「アルゴリズム推薦より人の縁」ミクシーが新SNS「mixi2」を突如リリース
■アルゴリズム推薦との新しい距離感 アルゴリズムによる投稿推薦が当たり前となり、見知らぬ人の投稿(そして広告)が次々と表示される現在のSNS。mixi2はそんな流れに一石を投じるかのような選択をしている。 サービスの中核となるホーム画面では、“フォロー中”をデフォルトのタイムラインに設定している。これは現代のSNSでは珍しい選択だ。多くのSNSがアルゴリズムによる“おすすめ”を前面に押し出す中、ユーザー自身が選択した情報源を優先する姿勢を示している。
もちろん、新しい出会いを提供する“発見”タイムラインも用意されているが、それはあくまでもユーザーが能動的に切り替えて利用する仕様となっている。このようなデザインから、ユーザーの選択を重視しながらプラットフォームとしての発展性も確保するという、バランスの取れたアプローチが見て取れる。 ■「mixi」から継承したもの、しなかったもの 名称に「2」を冠しているものの、mixi2は従来のmixiとは、まったく別のサービスとして設計されている。従来のmixiは日記を書いて読み合うような、ゆったりとした時間の流れるSNSだった。対してmixi2は「今この瞬間」を共有することを大切にしている。これはSNSの使われ方が大きく変化した現代だからこその選択と言えるだろう。

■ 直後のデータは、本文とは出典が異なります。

-- ==== Sys2Proof/Machine/RegMapCas.lean ====
section
/-!
DEFINITION. Sys2Proof/Machine/RegMapCas.lean: the register fields of the die window CSM, ATM, PFX, STG blocks, from the offset and field
tables of the spec (R562 gives the bases).
-/
namespace Sys2Proof.Machine

/-- CSM_CTRL.INJECT (R150). -/
def CSM_CTRL_INJECT : Fld := ⟨.csm, 0x1000000, 0x400000, 4, 4, 0x0⟩
/-- CSM_CTRL.EN (R150). -/
def CSM_CTRL_EN : Fld := ⟨.csm, 0x1000000, 0x400000, 0, 1, 0x1⟩
/-- CSM_STATUS.ATM_ACT (R150). -/
def CSM_STATUS_ATM_ACT : Fld := ⟨.csm, 0x1000004, 0x400000, 12, 4, 0xF⟩
/-- CSM_STATUS.PANE_ACT (R150). -/
def CSM_STATUS_PANE_ACT : Fld := ⟨.csm, 0x1000004, 0x400000, 8, 4, 0xF⟩
/-- CSM_STATUS.BUSY (R150). -/
def CSM_STATUS_BUSY : Fld := ⟨.csm, 0x1000004, 0x400000, 0, 1, 0x0⟩
/-- CSM_PANE_FENCE.UNFENCE (R150). -/
def CSM_PANE_FENCE_UNFENCE : Fld := ⟨.csm, 0x1000008, 0x400000, 16, 4, 0x0⟩
/-- CSM_PANE_FENCE.FENCE (R150). -/
def CSM_PANE_FENCE_FENCE : Fld := ⟨.csm, 0x1000008, 0x400000, 8, 4, 0x0⟩
/-- CSM_PANE_FENCE.TEST_FAIL (R150). -/
def CSM_PANE_FENCE_TEST_FAIL : Fld := ⟨.csm, 0x1000008, 0x400000, 4, 4, 0x0⟩
/-- CSM_PANE_FENCE.FENCED (R150). -/
def CSM_PANE_FENCE_FENCED : Fld := ⟨.csm, 0x1000008, 0x400000, 0, 4, 0x0⟩
/-- CSM_EST_CFG.EMIT (R150). -/
def CSM_EST_CFG_EMIT : Fld := ⟨.csm, 0x100000C, 0x400000, 16, 12, 0x334⟩
/-- CSM_EST_CFG.SETUP (R150). -/
def CSM_EST_CFG_SETUP : Fld := ⟨.csm, 0x100000C, 0x400000, 0, 12, 0x100⟩
/-- CSM_EVENT.RESDROP (R150). -/
def CSM_EVENT_RESDROP : Fld := ⟨.csm, 0x1000010, 0x400000, 6, 1, 0x0⟩
/-- CSM_EVENT.NONFINITE (R150). -/
def CSM_EVENT_NONFINITE : Fld := ⟨.csm, 0x1000010, 0x400000, 5, 1, 0x0⟩
/-- CSM_EVENT.CASEMENT_FENCED (R150). -/
def CSM_EVENT_CASEMENT_FENCED : Fld := ⟨.csm, 0x1000010, 0x400000, 4, 1, 0x0⟩
/-- CSM_EVENT.DOUBLE (R150). -/
def CSM_EVENT_DOUBLE : Fld := ⟨.csm, 0x1000010, 0x400000, 3, 1, 0x0⟩
/-- CSM_EVENT.PANE_FENCED (R150). -/
def CSM_EVENT_PANE_FENCED : Fld := ⟨.csm, 0x1000010, 0x400000, 2, 1, 0x0⟩
/-- CSM_EVENT.MISMATCH (R150). -/
def CSM_EVENT_MISMATCH : Fld := ⟨.csm, 0x1000010, 0x400000, 0, 1, 0x0⟩
/-- CSM_SWEEP_ID.SWEEP (R150). -/
def CSM_SWEEP_ID_SWEEP : Fld := ⟨.csm, 0x1000014, 0x400000, 0, 32, 0x0⟩
/-- CSM_SWEEP_INFO.RECORDS (R150). -/
def CSM_SWEEP_INFO_RECORDS : Fld := ⟨.csm, 0x1000018, 0x400000, 16, 12, 0x0⟩
/-- CSM_SWEEP_INFO.CONTEXT (R150). -/
def CSM_SWEEP_INFO_CONTEXT : Fld := ⟨.csm, 0x1000018, 0x400000, 0, 12, 0x0⟩
/-- CSM_SWEEP_EST.EST (R150). -/
def CSM_SWEEP_EST_EST : Fld := ⟨.csm, 0x100001C, 0x400000, 0, 32, 0x0⟩
/-- CSM_SWEEP_RUN.CYCLES (R150). -/
def CSM_SWEEP_RUN_CYCLES : Fld := ⟨.csm, 0x1000020, 0x400000, 0, 32, 0x0⟩
/-- CSM_STALL_LAST.STALL (R150). -/
def CSM_STALL_LAST_STALL : Fld := ⟨.csm, 0x1000024, 0x400000, 0, 32, 0x0⟩
/-- CSM_SWEEPS.COUNT (R150). -/
def CSM_SWEEPS_COUNT : Fld := ⟨.csm, 0x1000028, 0x400000, 0, 32, 0x0⟩
/-- CSM_TILES.COUNT (R150). -/
def CSM_TILES_COUNT : Fld := ⟨.csm, 0x100002C, 0x400000, 0, 32, 0x0⟩
/-- CSM_SKIPS.COUNT (R150). -/
def CSM_SKIPS_COUNT : Fld := ⟨.csm, 0x1000030, 0x400000, 0, 32, 0x0⟩
/-- CSM_MISMATCH.COUNT (R150). -/
def CSM_MISMATCH_COUNT : Fld := ⟨.csm, 0x1000034, 0x400000, 0, 32, 0x0⟩
/-- CSM_RERUN_CYC.CYCLES (R150). -/
def CSM_RERUN_CYC_CYCLES : Fld := ⟨.csm, 0x1000038, 0x400000, 0, 32, 0x0⟩
/-- CSM_INTEGRITY.COUNT (R150). -/
def CSM_INTEGRITY_COUNT : Fld := ⟨.csm, 0x100003C, 0x400000, 0, 32, 0x0⟩
/-- CSM_RESDROP.COUNT (R150). -/
def CSM_RESDROP_COUNT : Fld := ⟨.csm, 0x1000040, 0x400000, 0, 32, 0x0⟩
/-- CSM_NONFINITE.COUNT (R150). -/
def CSM_NONFINITE_COUNT : Fld := ⟨.csm, 0x1000044, 0x400000, 0, 32, 0x0⟩
/-- CSM_STALL_SUM.CYCLES (R150). -/
def CSM_STALL_SUM_CYCLES : Fld := ⟨.csm, 0x1000048, 0x400000, 0, 32, 0x0⟩
/-- CSM_PANE_RETRY.COUNT (R150). -/
def CSM_PANE_RETRY_COUNT : Fld := ⟨.csm, 0x1000050, 0x400000, 0, 32, 0x0⟩

/-- The registers of the CSM block. -/
def regsCSM : List Reg :=
  [⟨0x1000000, 0x400000, 8, 1, [⟨CSM_CTRL_INJECT, .wo, 0x0, 0xF⟩, ⟨CSM_CTRL_EN, .rw, 0x0, 0x1⟩]⟩] ++
  [⟨0x1000004, 0x400000, 8, 1, [⟨CSM_STATUS_ATM_ACT, .ro, 0x0, 0xF⟩, ⟨CSM_STATUS_PANE_ACT, .ro, 0x0, 0xF⟩, ⟨CSM_STATUS_BUSY, .ro, 0x0, 0x1⟩]⟩] ++
  [⟨0x1000008, 0x400000, 8, 1, [⟨CSM_PANE_FENCE_UNFENCE, .wo, 0x0, 0xF⟩, ⟨CSM_PANE_FENCE_FENCE, .wo, 0x0, 0xF⟩, ⟨CSM_PANE_FENCE_TEST_FAIL, .ro, 0x0, 0xF⟩, ⟨CSM_PANE_FENCE_FENCED, .ro, 0x0, 0xF⟩]⟩] ++
  [⟨0x100000C, 0x400000, 8, 1, [⟨CSM_EST_CFG_EMIT, .rw, 0x0, 0xFFF⟩, ⟨CSM_EST_CFG_SETUP, .rw, 0x0, 0xFFF⟩]⟩] ++
  [⟨0x1000010, 0x400000, 8, 1, [⟨CSM_EVENT_RESDROP, .w1c, 0x0, 0x1⟩, ⟨CSM_EVENT_NONFINITE, .w1c, 0x0, 0x1⟩, ⟨CSM_EVENT_CASEMENT_FENCED, .w1c, 0x0, 0x1⟩, ⟨CSM_EVENT_DOUBLE, .w1c, 0x0, 0x1⟩, ⟨CSM_EVENT_PANE_FENCED, .w1c, 0x0, 0x1⟩, ⟨CSM_EVENT_MISMATCH, .w1c, 0x0, 0x1⟩]⟩] ++
  [⟨0x1000014, 0x400000, 8, 1, [⟨CSM_SWEEP_ID_SWEEP, .ro, 0x0, 0xFFFFFFFF⟩]⟩] ++
  [⟨0x1000018, 0x400000, 8, 1, [⟨CSM_SWEEP_INFO_RECORDS, .ro, 0x0, 0xFFF⟩, ⟨CSM_SWEEP_INFO_CONTEXT, .ro, 0x0, 0xFFF⟩]⟩] ++
  [⟨0x100001C, 0x400000, 8, 1, [⟨CSM_SWEEP_EST_EST, .ro, 0x0, 0xFFFFFFFF⟩]⟩] ++
  [⟨0x1000020, 0x400000, 8, 1, [⟨CSM_SWEEP_RUN_CYCLES, .ro, 0x0, 0xFFFFFFFF⟩]⟩] ++
  [⟨0x1000024, 0x400000, 8, 1, [⟨CSM_STALL_LAST_STALL, .ro, 0x0, 0xFFFFFFFF⟩]⟩] ++
  [⟨0x1000028, 0x400000, 8, 1, [⟨CSM_SWEEPS_COUNT, .ro, 0x0, 0xFFFFFFFF⟩]⟩] ++
  [⟨0x100002C, 0x400000, 8, 1, [⟨CSM_TILES_COUNT, .ro, 0x0, 0xFFFFFFFF⟩]⟩] ++
  [⟨0x1000030, 0x400000, 8, 1, [⟨CSM_SKIPS_COUNT, .ro, 0x0, 0xFFFFFFFF⟩]⟩] ++
  [⟨0x1000034, 0x400000, 8, 1, [⟨CSM_MISMATCH_COUNT, .ro, 0x0, 0xFFFFFFFF⟩]⟩] ++
  [⟨0x1000038, 0x400000, 8, 1, [⟨CSM_RERUN_CYC_CYCLES, .ro, 0x0, 0xFFFFFFFF⟩]⟩] ++
  [⟨0x100003C, 0x400000, 8, 1, [⟨CSM_INTEGRITY_COUNT, .ro, 0x0, 0xFFFFFFFF⟩]⟩] ++
  [⟨0x1000040, 0x400000, 8, 1, [⟨CSM_RESDROP_COUNT, .ro, 0x0, 0xFFFFFFFF⟩]⟩] ++
  [⟨0x1000044, 0x400000, 8, 1, [⟨CSM_NONFINITE_COUNT, .ro, 0x0, 0xFFFFFFFF⟩]⟩] ++
  [⟨0x1000048, 0x400000, 8, 1, [⟨CSM_STALL_SUM_CYCLES, .ro, 0x0, 0xFFFFFFFF⟩]⟩] ++
  [⟨0x1000050, 0x400000, 8, 4, [⟨CSM_PANE_RETRY_COUNT, .ro, 0x0, 0xFFFFFFFF⟩]⟩]

/-- ATM_CTRL.INJECT (R214). -/
def ATM_CTRL_INJECT : Fld := ⟨.atm, 0x1010000, 0x400000, 4, 4, 0x0⟩
/-- ATM_STATUS.REBUILDS (R214). -/
def ATM_STATUS_REBUILDS : Fld := ⟨.atm, 0x1010004, 0x400000, 8, 8, 0x0⟩
/-- ATM_STATUS.ACTIVE (R214). -/
def ATM_STATUS_ACTIVE : Fld := ⟨.atm, 0x1010004, 0x400000, 0, 4, 0xF⟩
/-- ATM_FENCE.UNFENCE (R214). -/
def ATM_FENCE_UNFENCE : Fld := ⟨.atm, 0x1010008, 0x400000, 16, 4, 0x0⟩
/-- ATM_FENCE.FENCE (R214). -/
def ATM_FENCE_FENCE : Fld := ⟨.atm, 0x1010008, 0x400000, 8, 4, 0x0⟩
/-- ATM_FENCE.TEST_FAIL (R214). -/
def ATM_FENCE_TEST_FAIL : Fld := ⟨.atm, 0x1010008, 0x400000, 4, 4, 0x0⟩
/-- ATM_FENCE.FENCED (R214). -/
def ATM_FENCE_FENCED : Fld := ⟨.atm, 0x1010008, 0x400000, 0, 4, 0x0⟩
/-- ATM_CFG.FAULT_MAX (R214). -/
def ATM_CFG_FAULT_MAX : Fld := ⟨.atm, 0x101000C, 0x400000, 0, 4, 0x2⟩
/-- ATM_EVENT.INJECT_SEEN (R214). -/
def ATM_EVENT_INJECT_SEEN : Fld := ⟨.atm, 0x1010010, 0x400000, 8, 1, 0x0⟩
/-- ATM_EVENT.ALL_FENCED (R214). -/
def ATM_EVENT_ALL_FENCED : Fld := ⟨.atm, 0x1010010, 0x400000, 7, 1, 0x0⟩
/-- ATM_EVENT.ATM_FENCED (R214). -/
def ATM_EVENT_ATM_FENCED : Fld := ⟨.atm, 0x1010010, 0x400000, 6, 1, 0x0⟩
/-- ATM_EVENT.LOST_FULL (R214). -/
def ATM_EVENT_LOST_FULL : Fld := ⟨.atm, 0x1010010, 0x400000, 5, 1, 0x0⟩
/-- ATM_EVENT.LOST (R214). -/
def ATM_EVENT_LOST : Fld := ⟨.atm, 0x1010010, 0x400000, 4, 1, 0x0⟩
/-- ATM_EVENT.CLEARED (R214). -/
def ATM_EVENT_CLEARED : Fld := ⟨.atm, 0x1010010, 0x400000, 3, 1, 0x0⟩
/-- ATM_EVENT.REBUILT (R214). -/
def ATM_EVENT_REBUILT : Fld := ⟨.atm, 0x1010010, 0x400000, 2, 1, 0x0⟩
/-- ATM_EVENT.TABLE_BAD (R214). -/
def ATM_EVENT_TABLE_BAD : Fld := ⟨.atm, 0x1010010, 0x400000, 1, 1, 0x0⟩
/-- ATM_EVENT.MISMATCH (R214). -/
def ATM_EVENT_MISMATCH : Fld := ⟨.atm, 0x1010010, 0x400000, 0, 1, 0x0⟩
/-- ATM_LOST.COUNT (R214). -/
def ATM_LOST_COUNT : Fld := ⟨.atm, 0x1010014, 0x400000, 0, 17, 0x0⟩
/-- ATM_FAULTS.FAULTS0 (R214). -/
def ATM_FAULTS_FAULTS0 : Fld := ⟨.atm, 0x1010018, 0x400000, 0, 8, 0x0⟩
/-- ATM_FAULTS.FAULTS1 (R214). -/
def ATM_FAULTS_FAULTS1 : Fld := ⟨.atm, 0x1010018, 0x400000, 8, 8, 0x0⟩
/-- ATM_FAULTS.FAULTS2 (R214). -/
def ATM_FAULTS_FAULTS2 : Fld := ⟨.atm, 0x1010018, 0x400000, 16, 8, 0x0⟩
/-- ATM_FAULTS.FAULTS3 (R214). -/
def ATM_FAULTS_FAULTS3 : Fld := ⟨.atm, 0x1010018, 0x400000, 24, 8, 0x0⟩
/-- ATM_CODED_LO.BYTES (R214). -/
def ATM_CODED_LO_BYTES : Fld := ⟨.atm, 0x1010020, 0x400000, 0, 32, 0x0⟩
/-- ATM_CODED_HI.BYTES (R214). -/
def ATM_CODED_HI_BYTES : Fld := ⟨.atm, 0x1010024, 0x400000, 0, 32, 0x0⟩
/-- ATM_RAW_LO.BYTES (R214). -/
def ATM_RAW_LO_BYTES : Fld := ⟨.atm, 0x1010028, 0x400000, 0, 32, 0x0⟩
/-- ATM_RAW_HI.BYTES (R214). -/
def ATM_RAW_HI_BYTES : Fld := ⟨.atm, 0x101002C, 0x400000, 0, 32, 0x0⟩
/-- ATM_PLAIN_LO.BYTES (R214). -/
def ATM_PLAIN_LO_BYTES : Fld := ⟨.atm, 0x1010030, 0x400000, 0, 32, 0x0⟩
/-- ATM_PLAIN_HI.BYTES (R214). -/
def ATM_PLAIN_HI_BYTES : Fld := ⟨.atm, 0x1010034, 0x400000, 0, 32, 0x0⟩
/-- ATM_BLOCKS.COUNT (R214). -/
def ATM_BLOCKS_COUNT : Fld := ⟨.atm, 0x1010040, 0x400000, 0, 32, 0x0⟩
/-- ATM_RAWBLKS.COUNT (R214). -/
def ATM_RAWBLKS_COUNT : Fld := ⟨.atm, 0x1010044, 0x400000, 0, 32, 0x0⟩
/-- ATM_MISMATCH.COUNT (R214). -/
def ATM_MISMATCH_COUNT : Fld := ⟨.atm, 0x1010048, 0x400000, 0, 32, 0x0⟩
/-- ATM_INTEGRITY.COUNT (R214). -/
def ATM_INTEGRITY_COUNT : Fld := ⟨.atm, 0x101004C, 0x400000, 0, 32, 0x0⟩
/-- ATM_REBUILDS.COUNT (R214). -/
def ATM_REBUILDS_COUNT : Fld := ⟨.atm, 0x1010050, 0x400000, 0, 32, 0x0⟩
/-- ATM_LOSTPAGES.COUNT (R214). -/
def ATM_LOSTPAGES_COUNT : Fld := ⟨.atm, 0x1010054, 0x400000, 0, 32, 0x0⟩
/-- ATM_SEALS.COUNT (R214). -/
def ATM_SEALS_COUNT : Fld := ⟨.atm, 0x1010058, 0x400000, 0, 32, 0x0⟩
/-- ATM_SEAL_RAW.COUNT (R214). -/
def ATM_SEAL_RAW_COUNT : Fld := ⟨.atm, 0x101005C, 0x400000, 0, 32, 0x0⟩
/-- ATM_SEAL_SAT.COUNT (R214). -/
def ATM_SEAL_SAT_COUNT : Fld := ⟨.atm, 0x1010060, 0x400000, 0, 32, 0x0⟩
/-- ATM_SEAL_NAN.COUNT (R214). -/
def ATM_SEAL_NAN_COUNT : Fld := ⟨.atm, 0x1010064, 0x400000, 0, 32, 0x0⟩
/-- ATM_STORE_HITS.COUNT (R214). -/
def ATM_STORE_HITS_COUNT : Fld := ⟨.atm, 0x1010068, 0x400000, 0, 32, 0x0⟩
/-- ATM_STORE_MISSES.COUNT (R214). -/
def ATM_STORE_MISSES_COUNT : Fld := ⟨.atm, 0x101006C, 0x400000, 0, 32, 0x0⟩
/-- ATM_WAIT.CYCLES (R214). -/
def ATM_WAIT_CYCLES : Fld := ⟨.atm, 0x1010070, 0x400000, 0, 32, 0x0⟩

/-- The registers of the ATM block. -/
def regsATM : List Reg :=
  [⟨0x1010000, 0x400000, 8, 1, [⟨ATM_CTRL_INJECT, .wo, 0x0, 0xF⟩]⟩] ++
  [⟨0x1010004, 0x400000, 8, 1, [⟨ATM_STATUS_REBUILDS, .ro, 0x0, 0xFF⟩, ⟨ATM_STATUS_ACTIVE, .ro, 0x0, 0xF⟩]⟩] ++
  [⟨0x1010008, 0x400000, 8, 1, [⟨ATM_FENCE_UNFENCE, .wo, 0x0, 0xF⟩, ⟨ATM_FENCE_FENCE, .wo, 0x0, 0xF⟩, ⟨ATM_FENCE_TEST_FAIL, .ro, 0x0, 0xF⟩, ⟨ATM_FENCE_FENCED, .ro, 0x0, 0xF⟩]⟩] ++
  [⟨0x101000C, 0x400000, 8, 1, [⟨ATM_CFG_FAULT_MAX, .rw, 0x0, 0xF⟩]⟩] ++
  [⟨0x1010010, 0x400000, 8, 1, [⟨ATM_EVENT_INJECT_SEEN, .w1c, 0x0, 0x1⟩, ⟨ATM_EVENT_ALL_FENCED, .w1c, 0x0, 0x1⟩, ⟨ATM_EVENT_ATM_FENCED, .w1c, 0x0, 0x1⟩, ⟨ATM_EVENT_LOST_FULL, .w1c, 0x0, 0x1⟩, ⟨ATM_EVENT_LOST, .w1c, 0x0, 0x1⟩, ⟨ATM_EVENT_CLEARED, .w1c, 0x0, 0x1⟩, ⟨ATM_EVENT_REBUILT, .w1c, 0x0, 0x1⟩, ⟨ATM_EVENT_TABLE_BAD, .w1c, 0x0, 0x1⟩, ⟨ATM_EVENT_MISMATCH, .w1c, 0x0, 0x1⟩]⟩] ++
  [⟨0x1010014, 0x400000, 8, 1, [⟨ATM_LOST_COUNT, .ro, 0x0, 0x1FFFF⟩]⟩] ++
  [⟨0x1010018, 0x400000, 8, 1, [⟨ATM_FAULTS_FAULTS0, .ro, 0x0, 0xFF⟩, ⟨ATM_FAULTS_FAULTS1, .ro, 0x0, 0xFF⟩, ⟨ATM_FAULTS_FAULTS2, .ro, 0x0, 0xFF⟩, ⟨ATM_FAULTS_FAULTS3, .ro, 0x0, 0xFF⟩]⟩] ++
  [⟨0x1010020, 0x400000, 8, 1, [⟨ATM_CODED_LO_BYTES, .ro, 0x0, 0xFFFFFFFF⟩]⟩] ++
  [⟨0x1010024, 0x400000, 8, 1, [⟨ATM_CODED_HI_BYTES, .ro, 0x0, 0xFFFFFFFF⟩]⟩] ++
  [⟨0x1010028, 0x400000, 8, 1, [⟨ATM_RAW_LO_BYTES, .ro, 0x0, 0xFFFFFFFF⟩]⟩] ++
  [⟨0x101002C, 0x400000, 8, 1, [⟨ATM_RAW_HI_BYTES, .ro, 0x0, 0xFFFFFFFF⟩]⟩] ++
  [⟨0x1010030, 0x400000, 8, 1, [⟨ATM_PLAIN_LO_BYTES, .ro, 0x0, 0xFFFFFFFF⟩]⟩] ++
  [⟨0x1010034, 0x400000, 8, 1, [⟨ATM_PLAIN_HI_BYTES, .ro, 0x0, 0xFFFFFFFF⟩]⟩] ++
  [⟨0x1010040, 0x400000, 8, 1, [⟨ATM_BLOCKS_COUNT, .ro, 0x0, 0xFFFFFFFF⟩]⟩] ++
  [⟨0x1010044, 0x400000, 8, 1, [⟨ATM_RAWBLKS_COUNT, .ro, 0x0, 0xFFFFFFFF⟩]⟩] ++
  [⟨0x1010048, 0x400000, 8, 1, [⟨ATM_MISMATCH_COUNT, .ro, 0x0, 0xFFFFFFFF⟩]⟩] ++
  [⟨0x101004C, 0x400000, 8, 1, [⟨ATM_INTEGRITY_COUNT, .ro, 0x0, 0xFFFFFFFF⟩]⟩] ++
  [⟨0x1010050, 0x400000, 8, 1, [⟨ATM_REBUILDS_COUNT, .ro, 0x0, 0xFFFFFFFF⟩]⟩] ++
  [⟨0x1010054, 0x400000, 8, 1, [⟨ATM_LOSTPAGES_COUNT, .ro, 0x0, 0xFFFFFFFF⟩]⟩] ++
  [⟨0x1010058, 0x400000, 8, 1, [⟨ATM_SEALS_COUNT, .ro, 0x0, 0xFFFFFFFF⟩]⟩] ++
  [⟨0x101005C, 0x400000, 8, 1, [⟨ATM_SEAL_RAW_COUNT, .ro, 0x0, 0xFFFFFFFF⟩]⟩] ++
  [⟨0x1010060, 0x400000, 8, 1, [⟨ATM_SEAL_SAT_COUNT, .ro, 0x0, 0xFFFFFFFF⟩]⟩] ++
  [⟨0x1010064, 0x400000, 8, 1, [⟨ATM_SEAL_NAN_COUNT, .ro, 0x0, 0xFFFFFFFF⟩]⟩] ++
  [⟨0x1010068, 0x400000, 8, 1, [⟨ATM_STORE_HITS_COUNT, .ro, 0x0, 0xFFFFFFFF⟩]⟩] ++
  [⟨0x101006C, 0x400000, 8, 1, [⟨ATM_STORE_MISSES_COUNT, .ro, 0x0, 0xFFFFFFFF⟩]⟩] ++
  [⟨0x1010070, 0x400000, 8, 4, [⟨ATM_WAIT_CYCLES, .ro, 0x0, 0xFFFFFFFF⟩]⟩]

一方で、mixiの強みであった“コミュニティ”の考え方は現代的な形で受け継がれている。mixi2のコミュニティ機能では、相互フォローの関係にある人々を招待したり、承認制のグループを作成したりできる。さらに、アニメやスポーツ中継の同時視聴といったオンラインでの集まりから、キャンプなどのオフライン企画まで、幅広い活動を手軽に計画できるイベント機能と組み合わせることで、共通の関心事を持つ人々の交流をより活発にする仕組みを提供している。
興味深いのは、かつてのmixiの代名詞的機能であった“足あと”を実装していない点だ。誰が自分のプロフィールを見たのかが分かる「足あと」機能は2000年代のSNS文化を象徴する機能だった。しかし、プライバシーに対する意識が高まった現代において、他者の行動を可視化する機能は必ずしも歓迎されない。この機能の非搭載は、現代のユーザーのプライバシー意識に寄り添った判断と言えるだろう(マッシュアップとして、リアクションボタンを長押しすると“足跡マーク”を付けられる隠し機能はある)。